▽

-- ==== Sys2Proof/Machine/Pump.lean ====
section
/-! DEFINITION. The pump sequencer (chapter 3): the selector, the run feedback, the timers of the pump states, trips, and the commands that
belong to it. -/

namespace Sys2Proof.Machine

/-! ## The trip latch (R60) -/

/-- The latch is cleared and the raw condition of its cause falls (R60); PUMP_FAULT follows the fault contact, not the latch. -/
def State.clearLatch (s : State) : State :=
  match s.pump.latch with
  | none => s
  | some cause =>
    let cleared := s.withPump { s.pump with latch := none }
    if cause = .pumpFault then cleared else cleared.deliver (tripPoint cause) false

/-- The conditions of a trip reset: the latch set, the debounced fault contact inactive, RUN_FB absent (R48, R60). -/
def State.mayReset (s : State) : Bool :=
  s.pump.latch.isSome && !s.pump.faultContact.active && !s.pump.runFb.active

/-- RESET_TRIP applied to this station (R60). -/
def State.resetTrip (s : State) : State :=
  if s.mayReset then
    let cleared := s.clearLatch
    if cleared.pump.state = .tripped then cleared.completeStop else cleared
  else s

/-! ## Inhibit (R61) -/

/-- INHIBIT applied to this station (R61). -/
def State.inhibitPump (s : State) : State :=
  if s.pump.inhibit then s
  else
    let flagged := s.withPump { s.pump with inhibit := true }
    match s.pump.state with
    | .lockout => flagged.enterRest .inhibited
    | .idle => flagged.enterRest .inhibited
    | .waiting => flagged.enterRest .inhibited
    | .claiming => (flagged.closeOwnClaim .withdrawn).enterRest .inhibited
    | .starting => flagged.stopPump .inhibit
    | .running => flagged.stopPump .inhibit
    | _ => flagged

/-- RELEASE applied to this station (R61). -/
def State.releasePump (s : State) : State :=
  if s.pump.inhibit then
    let flagged := s.withPump { s.pump with inhibit := false }
    if s.pump.state = .inhibited then flagged.enterRest .lockout else flagged
  else s

/-! ## The selector (R44, R47, R48) -/

/-- The position leaves AUTO (R47). -/
def State.leaveAuto (st : PumpState) (s : State) : State :=
  let left := (s.closeOwnClaim .withdrawn).enter st
  if s.pump.state = .starting ∨ s.pump.state = .running then left.offerStopped .selector else left

/-- The position becomes AUTO (R48): the latch is cleared on a cycle through OFF, then the first row that applies. -/
def State.enterAuto (old : Position) (s : State) : State :=
  let reset := if old = .off ∧ s.mayReset = true then s.clearLatch else s
  if reset.pump.latch.isSome then reset.enter .tripped
  else if reset.pump.faultContact.active then reset.trip .pumpFault
  else if reset.pump.inhibit then reset.enterRest .inhibited
  else reset.enterRest .lockout

/-- The selector position changes (R44, R47, R48). Before OPERATING and in CONFIG_FAULT the pump state does not follow it (R45). -/
def State.setPosition (pos : Position) (s : State) : State :=
  if s.pump.position = pos then s
  else
    let moved := s.withPump { s.pump with position := pos }
    if s.operating then
      match s.pump.position, pos with
      | .auto, .off => moved.leaveAuto .off
      | .auto, .hand => moved.leaveAuto .hand
      | .off, .hand => moved.enter .hand
      | .hand, .off => moved.enter .off
      | old, .auto => moved.enterAuto old
      | _, _ => moved
    else moved

/-- The filter of a selector contact. -/
def Pump.contact (p : Pump) : Contact → Filter
  | .hand => p.contactHand
  | .auto => p.contactAuto

/-- A selector contact's filter is replaced. -/
def Pump.withContact (c : Contact) (f : Filter) (p : Pump) : Pump :=
  match c with
  | .hand => { p with contactHand := f }
  | .auto => { p with contactAuto := f }

/-- The pin of a selector contact. -/
def contactPin : Contact → Pin
  | .hand => .dsh
  | .auto => .dsa

/-- The position a combination of the contacts gives at once, `none` where it gives OFF (R44). -/
def Pump.combination (p : Pump) : Option Position :=
  match p.contactHand.active, p.contactAuto.active with
  | true, false => some .hand
  | false, true => some .auto
  | _, _ => none

/-- A combination that gives OFF has held for 500 ms (R44): OFF becomes the position, with SELECTOR_FAULT when both contacts are active. -/
def State.takeOff (s : State) : State :=
  ((s.withPump { s.pump with offHold := .reached }).deliver .selectorFault
    (s.pump.contactHand.active && s.pump.contactAuto.active)).setPosition .off

/-- A combination that has held for its 500 ms when a contact changes has held long enough (R44: "500 ms or more"): OFF becomes the position
before the contact is taken, also where the OFF hold's own expiry has not come yet in that instant. -/
def State.settleOff (s : State) : State := if s.pump.offHold.due slowFilter then s.takeOff else s

/-- SELECTOR_CONTACT_DEBOUNCE_EXPIRY (R44): a combination whose 500 ms are over gives OFF first. Then the contact is taken: HAND and AUTO
become the position at once, a combination giving OFF begins its 500 ms. SELECTOR_FAULT cannot stand after a contact has changed. -/
def execSelectorContactDebounceExpiry (c : Contact) (s : State) : Host.Outcome State Fault Refusal :=
  .next (if (s.pump.contact c).timer.due slowFilter then
    let settled := s.settleOff
    let taken := settled.withPump (settled.pump.withContact c ((s.pump.contact c).take (s.pins.level (contactPin c))))
    match taken.pump.combination with
    | some pos => ((taken.withPump { taken.pump with offHold := .stopped }).deliver .selectorFault false).setPosition pos
    | none => (taken.withPump { taken.pump with offHold := .start }).deliver .selectorFault false
  else s)

/-- SELECTOR_OFF_HOLD_EXPIRY (R44): OFF becomes the position. -/
def execSelectorOffHoldExpiry (s : State) : Host.Outcome State Fault Refusal :=
  .next (if s.pump.offHold.due slowFilter then s.takeOff else s)

/-! ## Inputs -/

/-- RUN_FB changes: the timers it starts and stops in the present state (R53, R57, R58). -/
def Pump.onRunFb (active : Bool) (p : Pump) : Pump :=
  let taken := { p with runFb := p.runFb.take active }
  if active then
    if p.state = .starting ∧ p.feedback.isRunning = true then { taken with feedback := .stopped, settle := .start }
    else if p.state = .starting ∨ p.state = .running then { taken with loss := .stopped }
    else if p.state.strayWatched then { taken with stray := .start }
    else taken
  else if p.state = .running ∨ (p.state = .starting ∧ p.settle.isRunning = true) then { taken with loss := .start }
  else if p.state.strayWatched then { taken with stray := .stopped }
  else taken

/-- RUN_FB_FILTER_EXPIRY (R44, R53, R57, R58): the timers follow, a STOPPING pump whose RUN_FB drops has stopped, and the counts follow (R96). -/
def execRunFbFilterExpiry (s : State) : Host.Outcome State Fault Refusal :=
  .next (if s.pump.runFb.timer.due fastFilter then
    let taken := s.withPump (s.pump.onRunFb s.pins.drun)
    (if s.pump.state = .stopping ∧ s.pins.drun = false then taken.completeStop else taken).recount
  else s)

/-- FAULT_CONTACT_DEBOUNCE_EXPIRY (R44, R59): PUMP_FAULT follows the contact, and an AUTO pump that is not TRIPPED trips. -/
def execFaultContactDebounceExpiry (s : State) : Host.Outcome State Fault Refusal :=
  .next (if s.pump.faultContact.timer.due slowFilter then
    let taken := (s.withPump { s.pump with faultContact := s.pump.faultContact.take s.pins.dflt }).deliver .pumpFault s.pins.dflt
    if s.pins.dflt = true ∧ s.pump.state.isAuto = true ∧ s.pump.state ≠ .tripped then taken.trip .pumpFault else taken
  else s)

/-! ## Timers -/

/-- LOCKOUT_END (R49, R50). -/
def execLockoutEnd (s : State) : Host.Outcome State Fault Refusal :=
  .next (if s.pump.lockout.due s.lockoutFigure then s.endLockout else s)

/-- FEEDBACK_TIMER_EXPIRY (R53, R57). -/
def execFeedbackTimerExpiry (s : State) : Host.Outcome State Fault Refusal :=
  .next (if s.pump.feedback.due s.cfg.feedbackLimit then
    match s.pump.state with
    | .starting => s.trip .startFail
    | .stopping => if s.pump.runFb.active then s.trip .contactorStuck else s.completeStop
    | _ => s
  else s)

/-- SETTLE_TIMER_EXPIRY (R53): RUNNING, the claim closed with STARTED, STARTED offered, and the immediate stops read at entry (R56). -/
def execSettleTimerExpiry (s : State) : Host.Outcome State Fault Refusal :=
  .next (if s.pump.settle.due s.cfg.settleTime = true ∧ s.pump.state = .starting then
    (((s.closeOwnClaim .started).enter .running).offer .started (pumpStateCode .starting)
      [valueOf s.pump.startCount, valueOf s.pump.runHours]).immediateStop
  else s)

/-- LOSS_TIMER_EXPIRY (R53, R58). -/
def execLossTimerExpiry (s : State) : Host.Outcome State Fault Refusal :=
  .next (if s.pump.loss.due lossTime then
    match s.pump.state with
    | .starting => s.trip .startFail
    | .running => s.trip .runLost
    | _ => s
  else s)

/-- MINIMUM_RUN_REACHED (R55, R64). -/
def execMinimumRunReached (s : State) : Host.Outcome State Fault Refusal :=
  .next (if s.pump.run.due s.cfg.runTime then (s.withPump { s.pump with run := .reached }).dutyStop else s)

/-- The stop rule is evaluated where it applies, outside isolated mode (R55, R64). -/
def State.stopRule (s : State) : State := if s.table.isolated then s else s.dutyStop

/-- STOP_SPACING_EXPIRY (R55). -/
def execStopSpacingExpiry (s : State) : Host.Outcome State Fault Refusal :=
  .next (if s.pump.spacing.due s.cfg.spacingTime then (s.withPump { s.pump with spacing := .stopped }).stopRule else s)

/-- STRAY_RUN_EXPIRY (R57). -/
def execStrayRunExpiry (s : State) : Host.Outcome State Fault Refusal :=
  .next (if s.pump.stray.due s.cfg.feedbackLimit = true ∧ s.pump.state.strayWatched = true then s.trip .contactorStuck else s)

/-- STAGGER_TIMER_EXPIRY (R64): STARTING without a claim, with the WAITING conditions still holding. -/
def execStaggerTimerExpiry (s : State) : Host.Outcome State Fault Refusal :=
  .next (if s.pump.stagger.due s.staggerTime = true ∧ s.pump.state = .waiting ∧ s.table.isolated = true ∧ s.wanted = true then
    s.enterStarting false
  else s)

end Sys2Proof.Machine
end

△

EXERCISE DETAILS → Once the line with "namespace Sys2Proof.Machine" is found in the records above, print exactly that line and every line after it through the line with "INHIBIT applied to this station (R61). -/".

RESPONSE FOR THIS EXERCISE →
namespace Sys2Proof.Machine

/-! ## The trip latch (R60) -/

/-- The latch is cleared and the raw condition of its cause falls (R60); PUMP_FAULT follows the fault contact, not the latch. -/
def State.clearLatch (s : State) : State :=
  match s.pump.latch with
  | none => s
  | some cause =>
    let cleared := s.withPump { s.pump with latch := none }
    if cause = .pumpFault then cleared else cleared.deliver (tripPoint cause) false

/-- The conditions of a trip reset: the latch set, the debounced fault contact inactive, RUN_FB absent (R48, R60). -/
def State.mayReset (s : State) : Bool :=
  s.pump.latch.isSome && !s.pump.faultContact.active && !s.pump.runFb.active

/-- RESET_TRIP applied to this station (R60). -/
def State.resetTrip (s : State) : State :=
  if s.mayReset then
    let cleared := s.clearLatch
    if cleared.pump.state = .tripped then cleared.completeStop else cleared
  else s

/-! ## Inhibit (R61) -/

/-- INHIBIT applied to this station (R61). -/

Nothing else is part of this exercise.